Stored data entries
--- START ---

-- ==== Sys2Proof/Proofs/Scope.lean ====
section
/-! What a configuration must satisfy (R9, R23, R92). -/

namespace Sys2Proof.Machine

/-- R92: the one legal table passes the layout check, so the check excludes no configuration that holds it. -/
theorem layoutOk_layoutTable : layoutOk layoutTable = true := by decide

/-- R9 with R23: the conjuncts of the check as propositions. The layout check of R92 is not among them, because it
follows from the equation of the layout. -/
theorem legalCfg_iff {c : Cfg} :
    legalCfg c = true ↔
      1 ≤ c.keyLen ∧ c.key.length = c.keyLen ∧ maxFrame ≤ c.bufCap ∧ c.layout = layoutTable := by
  simp only [legalCfg, Bool.and_eq_true, decide_eq_true_eq]
  constructor
  · rintro ⟨⟨⟨⟨hlen, hkey⟩, hcap⟩, -⟩, htable⟩
    exact ⟨hlen, hkey, hcap, htable⟩
  · rintro ⟨hlen, hkey, hcap, htable⟩
    have hcheck : layoutOk c.layout = true := htable ▸ layoutOk_layoutTable
    exact ⟨⟨⟨⟨hlen, hkey⟩, hcap⟩, hcheck⟩, htable⟩

/-- Settles O6: both directions are the characterisation of a legal configuration, with the largest frame's size. -/
theorem legalConfigurations : Obligations.LegalConfigurations := by
  intro c
  rw [← maxFrame_eq]
  exact ⟨legalCfg_iff.mp, legalCfg_iff.mpr⟩

end Sys2Proof.Machine
end

/-! The state and what every step keeps of it (spec/10_state.md): RESET's values, the flags, the step, the configuration,
the invariants of R28, the reach of the obfuscation selection, and instructions that could not be written. -/

namespace Sys2Proof.Machine

/-! ## The configuration and RESET -/

/-- R8: the configuration of `State.reset` is legal. -/
theorem legalCfg_launchCfg : legalCfg launchCfg = true :=
  legalCfg_iff.mpr ⟨by decide, rfl, le_rfl, rfl⟩

/-- `State.reset` is what RESET makes of the machine before its first RESET. -/
theorem reset_eq_resetTo : State.reset = resetTo launchCfg State.powerOn := rfl

theorem exec_reset_of_legal {c : Cfg} (h : legalCfg c = true) (s : State) : exec (.reset c) s = .next (resetTo c s) :=
  if_pos h

theorem exec_reset_of_illegal {c : Cfg} (h : legalCfg c = false) (s : State) :
    exec (.reset c) s = .refused .illegalConfig :=
  if_neg (Bool.eq_false_iff.mp h)

/-- Settles O5: both branches of RESET, the next state field by field. -/
theorem resetWritesEveryField : Obligations.ResetWritesEveryField :=
  fun _ s => ⟨fun h => exec_reset_of_legal h s, fun h => exec_reset_of_illegal h s⟩

/-! ## The flags of R30 -/

theorem rxInReady_iff {s : State} : rxInReady s = true ↔ s.rxBuf.length < s.cfg.bufCap := by simp [rxInReady]

theorem rxOutValid_iff {s : State} : rxOutValid s = true ↔ s.rxPhase = .frameReady := by simp [rxOutValid]

theorem txCmdReady_iff {s : State} : txCmdReady s = true ↔ s.txQ = [] := by simp [txCmdReady]

theorem txOutValid_iff {s : State} : txOutValid s = true ↔ s.txQ ≠ [] := by simp [txOutValid]

/-- R30: the flags after a RESET. A legal capacity holds a frame (R9), so the empty buffer takes a byte. -/
theorem flags_resetTo {c : Cfg} (h : legalCfg c = true) (s : State) :
    rxInReady (resetTo c s) = true ∧ rxOutValid (resetTo c s) = false ∧ txCmdReady (resetTo c s) = true ∧
      txOutValid (resetTo c s) = false := by
  obtain ⟨-, -, hcap, -⟩ := legalCfg_iff.mp h
  rw [maxFrame_eq] at hcap
  exact ⟨rxInReady_iff.mpr (by simp; omega), rfl, rfl, rfl⟩

/-- Settles O8: the flags' conditions, and their values in the one state that RESET can answer. -/
theorem flagsOfTheState : Obligations.FlagsOfTheState := by
  refine ⟨fun s => ⟨rxInReady_iff, rxOutValid_iff, txCmdReady_iff, txOutValid_iff⟩, fun c s t h => ?_⟩
  obtain ⟨hc, rfl⟩ := execReset_cases h
  exact flags_resetTo hc s

/-- Settles O7: the values are those `State.reset` is written with; its flags are those of a RESET. -/
theorem resetStateValues : Obligations.ResetStateValues :=
  ⟨rfl, rfl, rfl, rfl, rfl, rfl, rfl, legalCfg_launchCfg,
    reset_eq_resetTo ▸ flags_resetTo legalCfg_launchCfg State.powerOn⟩

/-! ## The step -/

theorem step_of_decode {s : State} {i : Instr} {rest : Bytes} (h : decode s.script = .ok (i, rest)) :
    step s = exec i { s with script := rest } := by
  rw [step, h]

--- END ---

What is expected » Repeat only the lines above, from the first line of the entries through the line that contains "frame's size. -/", including both ends.

Result »
-- ==== Sys2Proof/Proofs/Scope.lean ====
section
/-! What a configuration must satisfy (R9, R23, R92). -/

namespace Sys2Proof.Machine

/-- R92: the one legal table passes the layout check, so the check excludes no configuration that holds it. -/
theorem layoutOk_layoutTable : layoutOk layoutTable = true := by decide

/-- R9 with R23: the conjuncts of the check as propositions. The layout check of R92 is not among them, because it
follows from the equation of the layout. -/
theorem legalCfg_iff {c : Cfg} :
    legalCfg c = true ↔
      1 ≤ c.keyLen ∧ c.key.length = c.keyLen ∧ maxFrame ≤ c.bufCap ∧ c.layout = layoutTable := by
  simp only [legalCfg, Bool.and_eq_true, decide_eq_true_eq]
  constructor
  · rintro ⟨⟨⟨⟨hlen, hkey⟩, hcap⟩, -⟩, htable⟩
    exact ⟨hlen, hkey, hcap, htable⟩
  · rintro ⟨hlen, hkey, hcap, htable⟩
    have hcheck : layoutOk c.layout = true := htable ▸ layoutOk_layoutTable
    exact ⟨⟨⟨⟨hlen, hkey⟩, hcap⟩, hcheck⟩, htable⟩

/-- Settles O6: both directions are the characterisation of a legal configuration, with the largest frame's size. -/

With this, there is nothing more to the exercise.